• What you are asked to do
Find the line in the entries below that contains "s.cur.core.val / 128". Repeat it exactly, and every line after it through the line that contains "((s.here.slots[slot]).status ≠ .pending →".

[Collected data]

* * *

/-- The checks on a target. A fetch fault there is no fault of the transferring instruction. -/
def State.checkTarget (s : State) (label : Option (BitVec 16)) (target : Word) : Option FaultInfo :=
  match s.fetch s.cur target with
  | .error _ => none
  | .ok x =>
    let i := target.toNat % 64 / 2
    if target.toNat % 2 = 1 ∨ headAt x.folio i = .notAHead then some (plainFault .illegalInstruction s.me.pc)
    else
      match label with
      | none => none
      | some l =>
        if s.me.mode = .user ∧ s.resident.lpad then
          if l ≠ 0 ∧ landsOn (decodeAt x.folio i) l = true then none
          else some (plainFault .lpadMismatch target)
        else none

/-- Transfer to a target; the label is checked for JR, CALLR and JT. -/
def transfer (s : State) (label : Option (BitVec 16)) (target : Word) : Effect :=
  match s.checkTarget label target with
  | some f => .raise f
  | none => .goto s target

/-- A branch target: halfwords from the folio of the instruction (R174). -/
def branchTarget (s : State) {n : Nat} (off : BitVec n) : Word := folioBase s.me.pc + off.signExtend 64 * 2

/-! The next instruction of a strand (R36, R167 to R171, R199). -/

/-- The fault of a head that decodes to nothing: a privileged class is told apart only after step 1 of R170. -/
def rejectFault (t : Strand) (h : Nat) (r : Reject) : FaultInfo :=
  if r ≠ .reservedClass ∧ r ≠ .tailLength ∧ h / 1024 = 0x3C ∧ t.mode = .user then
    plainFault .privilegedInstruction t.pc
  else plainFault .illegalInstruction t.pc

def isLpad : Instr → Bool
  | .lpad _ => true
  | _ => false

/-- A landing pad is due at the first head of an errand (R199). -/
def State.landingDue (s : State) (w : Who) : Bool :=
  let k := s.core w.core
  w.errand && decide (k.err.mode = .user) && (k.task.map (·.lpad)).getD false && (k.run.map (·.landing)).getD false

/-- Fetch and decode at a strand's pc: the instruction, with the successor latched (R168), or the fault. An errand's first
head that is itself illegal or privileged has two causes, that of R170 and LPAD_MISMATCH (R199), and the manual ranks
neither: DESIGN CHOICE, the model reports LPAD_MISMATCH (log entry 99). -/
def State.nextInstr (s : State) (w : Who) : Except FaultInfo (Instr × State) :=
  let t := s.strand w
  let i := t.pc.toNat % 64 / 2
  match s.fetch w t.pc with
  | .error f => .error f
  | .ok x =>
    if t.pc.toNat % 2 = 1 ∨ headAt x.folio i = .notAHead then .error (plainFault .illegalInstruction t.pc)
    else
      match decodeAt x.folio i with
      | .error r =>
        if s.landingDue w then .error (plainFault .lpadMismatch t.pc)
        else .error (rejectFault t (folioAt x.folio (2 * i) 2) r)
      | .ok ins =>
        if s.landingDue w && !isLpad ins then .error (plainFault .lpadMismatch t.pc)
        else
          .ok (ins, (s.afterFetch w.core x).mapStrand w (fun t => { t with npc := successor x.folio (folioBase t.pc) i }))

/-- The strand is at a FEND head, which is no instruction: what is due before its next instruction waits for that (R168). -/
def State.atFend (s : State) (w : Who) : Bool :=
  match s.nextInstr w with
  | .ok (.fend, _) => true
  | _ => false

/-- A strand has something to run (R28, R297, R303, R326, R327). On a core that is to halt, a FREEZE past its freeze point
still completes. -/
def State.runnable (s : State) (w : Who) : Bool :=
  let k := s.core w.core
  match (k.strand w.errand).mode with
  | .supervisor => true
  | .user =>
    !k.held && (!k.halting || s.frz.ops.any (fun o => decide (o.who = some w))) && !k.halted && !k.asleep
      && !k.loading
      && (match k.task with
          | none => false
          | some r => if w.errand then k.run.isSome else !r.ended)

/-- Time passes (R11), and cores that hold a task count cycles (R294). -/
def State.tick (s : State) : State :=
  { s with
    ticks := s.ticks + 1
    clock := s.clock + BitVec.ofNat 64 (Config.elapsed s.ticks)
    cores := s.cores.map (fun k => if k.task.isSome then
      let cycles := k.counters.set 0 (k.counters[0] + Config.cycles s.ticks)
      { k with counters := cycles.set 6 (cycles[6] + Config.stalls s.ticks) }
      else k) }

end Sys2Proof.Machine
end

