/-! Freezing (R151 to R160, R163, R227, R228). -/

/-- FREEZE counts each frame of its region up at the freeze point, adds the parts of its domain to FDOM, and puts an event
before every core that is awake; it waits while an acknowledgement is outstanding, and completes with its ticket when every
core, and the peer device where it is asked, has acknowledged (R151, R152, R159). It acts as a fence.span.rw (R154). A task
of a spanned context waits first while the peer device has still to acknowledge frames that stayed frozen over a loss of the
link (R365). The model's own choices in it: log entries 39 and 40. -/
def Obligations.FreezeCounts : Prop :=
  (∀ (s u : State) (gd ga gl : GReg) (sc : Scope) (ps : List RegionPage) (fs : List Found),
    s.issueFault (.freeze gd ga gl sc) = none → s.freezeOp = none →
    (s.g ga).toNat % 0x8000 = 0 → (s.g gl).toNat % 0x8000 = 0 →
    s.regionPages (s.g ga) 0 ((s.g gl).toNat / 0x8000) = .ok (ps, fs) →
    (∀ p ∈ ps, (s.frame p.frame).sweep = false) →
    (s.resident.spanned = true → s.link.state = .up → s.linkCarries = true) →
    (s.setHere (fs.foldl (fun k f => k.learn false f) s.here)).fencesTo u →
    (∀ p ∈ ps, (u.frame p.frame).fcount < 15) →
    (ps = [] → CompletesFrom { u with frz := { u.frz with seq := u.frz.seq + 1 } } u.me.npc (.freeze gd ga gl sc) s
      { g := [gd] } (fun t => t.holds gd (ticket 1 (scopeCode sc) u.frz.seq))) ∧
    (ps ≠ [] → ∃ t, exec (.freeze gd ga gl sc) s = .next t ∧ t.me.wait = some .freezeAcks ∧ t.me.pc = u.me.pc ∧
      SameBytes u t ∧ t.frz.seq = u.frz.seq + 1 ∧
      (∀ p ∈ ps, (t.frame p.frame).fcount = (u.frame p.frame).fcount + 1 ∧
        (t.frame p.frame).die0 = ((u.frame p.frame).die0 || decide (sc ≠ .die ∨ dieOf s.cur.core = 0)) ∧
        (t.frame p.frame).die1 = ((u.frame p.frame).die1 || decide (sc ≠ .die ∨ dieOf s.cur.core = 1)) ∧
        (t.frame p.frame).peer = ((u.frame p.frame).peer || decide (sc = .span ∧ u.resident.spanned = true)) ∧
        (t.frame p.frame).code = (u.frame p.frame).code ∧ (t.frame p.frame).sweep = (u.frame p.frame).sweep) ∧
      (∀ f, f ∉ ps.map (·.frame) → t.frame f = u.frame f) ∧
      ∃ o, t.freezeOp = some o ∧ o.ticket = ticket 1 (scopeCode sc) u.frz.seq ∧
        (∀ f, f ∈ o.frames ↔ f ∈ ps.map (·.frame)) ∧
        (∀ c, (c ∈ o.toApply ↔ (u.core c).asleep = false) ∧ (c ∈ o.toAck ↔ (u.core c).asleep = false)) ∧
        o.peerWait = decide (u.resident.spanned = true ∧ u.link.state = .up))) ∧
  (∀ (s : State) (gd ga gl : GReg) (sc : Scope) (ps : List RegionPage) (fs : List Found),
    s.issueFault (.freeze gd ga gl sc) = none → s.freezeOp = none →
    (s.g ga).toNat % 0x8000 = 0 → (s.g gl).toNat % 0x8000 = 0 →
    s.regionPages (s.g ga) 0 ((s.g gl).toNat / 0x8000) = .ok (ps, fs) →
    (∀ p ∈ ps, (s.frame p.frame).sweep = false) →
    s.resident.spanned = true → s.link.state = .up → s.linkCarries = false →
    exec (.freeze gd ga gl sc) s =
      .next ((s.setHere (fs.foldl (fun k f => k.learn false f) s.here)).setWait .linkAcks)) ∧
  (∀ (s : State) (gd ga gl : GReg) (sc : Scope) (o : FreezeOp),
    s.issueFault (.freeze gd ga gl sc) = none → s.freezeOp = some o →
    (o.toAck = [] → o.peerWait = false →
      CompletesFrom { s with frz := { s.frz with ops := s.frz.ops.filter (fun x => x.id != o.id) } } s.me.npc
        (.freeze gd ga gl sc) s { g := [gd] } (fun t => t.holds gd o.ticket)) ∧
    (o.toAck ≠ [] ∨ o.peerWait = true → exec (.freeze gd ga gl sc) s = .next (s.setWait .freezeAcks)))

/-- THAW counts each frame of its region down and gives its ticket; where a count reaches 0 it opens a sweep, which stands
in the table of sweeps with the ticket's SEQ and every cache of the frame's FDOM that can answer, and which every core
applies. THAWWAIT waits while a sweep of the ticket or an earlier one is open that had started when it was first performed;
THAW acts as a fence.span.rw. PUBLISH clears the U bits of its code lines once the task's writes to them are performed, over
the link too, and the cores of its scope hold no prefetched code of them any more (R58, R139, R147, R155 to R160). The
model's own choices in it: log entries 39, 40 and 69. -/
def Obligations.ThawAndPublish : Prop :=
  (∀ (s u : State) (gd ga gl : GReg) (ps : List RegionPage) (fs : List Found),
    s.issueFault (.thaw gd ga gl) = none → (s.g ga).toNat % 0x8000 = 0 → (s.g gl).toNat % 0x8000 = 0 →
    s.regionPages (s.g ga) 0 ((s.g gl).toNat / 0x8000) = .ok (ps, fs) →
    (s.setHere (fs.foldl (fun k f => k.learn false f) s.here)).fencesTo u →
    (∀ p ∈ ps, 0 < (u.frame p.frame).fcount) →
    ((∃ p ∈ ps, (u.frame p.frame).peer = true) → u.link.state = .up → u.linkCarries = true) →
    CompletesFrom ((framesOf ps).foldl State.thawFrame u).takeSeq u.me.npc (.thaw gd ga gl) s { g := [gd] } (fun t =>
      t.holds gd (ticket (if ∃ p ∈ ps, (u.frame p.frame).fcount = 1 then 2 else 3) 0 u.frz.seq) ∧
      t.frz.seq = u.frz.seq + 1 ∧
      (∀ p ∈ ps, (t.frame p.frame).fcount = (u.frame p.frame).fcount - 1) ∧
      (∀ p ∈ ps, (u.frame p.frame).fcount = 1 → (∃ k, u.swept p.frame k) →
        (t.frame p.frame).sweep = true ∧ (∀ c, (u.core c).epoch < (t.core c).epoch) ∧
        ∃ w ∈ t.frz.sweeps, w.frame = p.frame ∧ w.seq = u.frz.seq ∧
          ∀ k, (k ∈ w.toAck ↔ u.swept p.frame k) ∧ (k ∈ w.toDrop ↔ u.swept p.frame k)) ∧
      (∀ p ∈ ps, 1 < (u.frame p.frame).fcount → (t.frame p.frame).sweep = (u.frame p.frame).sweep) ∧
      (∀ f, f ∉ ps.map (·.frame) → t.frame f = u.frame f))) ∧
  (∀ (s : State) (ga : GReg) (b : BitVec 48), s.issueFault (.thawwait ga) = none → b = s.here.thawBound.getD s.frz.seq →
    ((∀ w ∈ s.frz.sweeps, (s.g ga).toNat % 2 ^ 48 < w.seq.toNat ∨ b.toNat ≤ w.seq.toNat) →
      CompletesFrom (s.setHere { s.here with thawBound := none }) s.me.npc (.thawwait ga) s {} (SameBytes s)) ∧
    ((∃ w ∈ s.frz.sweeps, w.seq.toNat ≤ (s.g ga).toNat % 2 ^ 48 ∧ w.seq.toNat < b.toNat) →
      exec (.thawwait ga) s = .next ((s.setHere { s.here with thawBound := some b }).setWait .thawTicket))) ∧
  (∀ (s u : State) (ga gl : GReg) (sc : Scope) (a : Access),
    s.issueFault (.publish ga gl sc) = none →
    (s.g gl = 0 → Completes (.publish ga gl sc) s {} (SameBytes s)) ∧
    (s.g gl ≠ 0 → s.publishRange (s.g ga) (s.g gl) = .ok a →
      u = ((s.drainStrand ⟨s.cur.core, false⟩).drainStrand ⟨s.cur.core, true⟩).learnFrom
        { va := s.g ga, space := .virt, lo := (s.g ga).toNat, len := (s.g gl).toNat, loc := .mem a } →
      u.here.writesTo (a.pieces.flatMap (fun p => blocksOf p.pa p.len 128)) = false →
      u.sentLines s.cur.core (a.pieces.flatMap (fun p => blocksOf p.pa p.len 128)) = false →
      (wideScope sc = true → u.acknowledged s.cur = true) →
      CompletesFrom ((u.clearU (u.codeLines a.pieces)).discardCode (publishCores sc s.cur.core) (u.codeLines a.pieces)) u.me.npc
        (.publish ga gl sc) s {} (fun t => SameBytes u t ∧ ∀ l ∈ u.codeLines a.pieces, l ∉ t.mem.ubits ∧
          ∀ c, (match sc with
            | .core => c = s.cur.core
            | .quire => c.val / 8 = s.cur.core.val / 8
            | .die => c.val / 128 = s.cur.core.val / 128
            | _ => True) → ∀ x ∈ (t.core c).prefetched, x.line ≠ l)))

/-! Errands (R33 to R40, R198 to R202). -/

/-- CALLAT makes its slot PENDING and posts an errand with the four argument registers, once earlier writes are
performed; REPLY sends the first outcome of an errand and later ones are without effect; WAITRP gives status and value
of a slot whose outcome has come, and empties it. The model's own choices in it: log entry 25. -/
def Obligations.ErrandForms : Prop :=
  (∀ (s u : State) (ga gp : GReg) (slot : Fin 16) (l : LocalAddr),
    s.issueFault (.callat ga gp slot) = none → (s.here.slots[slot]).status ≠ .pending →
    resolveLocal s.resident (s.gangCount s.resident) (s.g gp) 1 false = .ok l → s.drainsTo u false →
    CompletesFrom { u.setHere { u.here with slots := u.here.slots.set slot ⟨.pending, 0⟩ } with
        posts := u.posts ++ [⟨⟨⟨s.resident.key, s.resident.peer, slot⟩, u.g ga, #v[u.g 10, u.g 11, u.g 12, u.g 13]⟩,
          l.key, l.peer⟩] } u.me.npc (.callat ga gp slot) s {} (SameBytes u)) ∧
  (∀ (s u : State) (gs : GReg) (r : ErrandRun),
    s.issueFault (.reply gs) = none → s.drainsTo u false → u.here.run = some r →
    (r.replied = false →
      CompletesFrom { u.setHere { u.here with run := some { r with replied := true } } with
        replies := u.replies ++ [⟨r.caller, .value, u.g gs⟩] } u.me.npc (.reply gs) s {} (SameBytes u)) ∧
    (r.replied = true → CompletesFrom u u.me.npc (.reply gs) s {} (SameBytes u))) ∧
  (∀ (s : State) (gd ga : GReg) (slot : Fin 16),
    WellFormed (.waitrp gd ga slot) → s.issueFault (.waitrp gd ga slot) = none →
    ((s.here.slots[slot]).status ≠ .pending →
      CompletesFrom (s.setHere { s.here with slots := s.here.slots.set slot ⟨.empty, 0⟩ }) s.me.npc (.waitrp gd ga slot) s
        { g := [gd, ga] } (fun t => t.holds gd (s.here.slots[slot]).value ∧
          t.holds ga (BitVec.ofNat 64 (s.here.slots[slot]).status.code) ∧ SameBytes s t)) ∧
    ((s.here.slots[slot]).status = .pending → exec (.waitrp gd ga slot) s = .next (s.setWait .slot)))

* * *

• Result for this exercise
            | .die => c.val / 128 = s.cur.core.val / 128
            | _ => True) → ∀ x ∈ (t.core c).prefetched, x.line ≠ l)))

/-! Errands (R33 to R40, R198 to R202). -/

/-- CALLAT makes its slot PENDING and posts an errand with the four argument registers, once earlier writes are
performed; REPLY sends the first outcome of an errand and later ones are without effect; WAITRP gives status and value
of a slot whose outcome has come, and empties it. The model's own choices in it: log entry 25. -/
def Obligations.ErrandForms : Prop :=
  (∀ (s u : State) (ga gp : GReg) (slot : Fin 16) (l : LocalAddr),
    s.issueFault (.callat ga gp slot) = none → (s.here.slots[slot]).status ≠ .pending →
    resolveLocal s.resident (s.gangCount s.resident) (s.g gp) 1 false = .ok l → s.drainsTo u false →
    CompletesFrom { u.setHere { u.here with slots := u.here.slots.set slot ⟨.pending, 0⟩ } with
        posts := u.posts ++ [⟨⟨⟨s.resident.key, s.resident.peer, slot⟩, u.g ga, #v[u.g 10, u.g 11, u.g 12, u.g 13]⟩,
          l.key, l.peer⟩] } u.me.npc (.callat ga gp slot) s {} (SameBytes u)) ∧
  (∀ (s u : State) (gs : GReg) (r : ErrandRun),
    s.issueFault (.reply gs) = none → s.drainsTo u false → u.here.run = some r →
    (r.replied = false →
      CompletesFrom { u.setHere { u.here with run := some { r with replied := true } } with
        replies := u.replies ++ [⟨r.caller, .value, u.g gs⟩] } u.me.npc (.reply gs) s {} (SameBytes u)) ∧
    (r.replied = true → CompletesFrom u u.me.npc (.reply gs) s {} (SameBytes u))) ∧
  (∀ (s : State) (gd ga : GReg) (slot : Fin 16),
    WellFormed (.waitrp gd ga slot) → s.issueFault (.waitrp gd ga slot) = none →
    ((s.here.slots[slot]).status ≠ .pending →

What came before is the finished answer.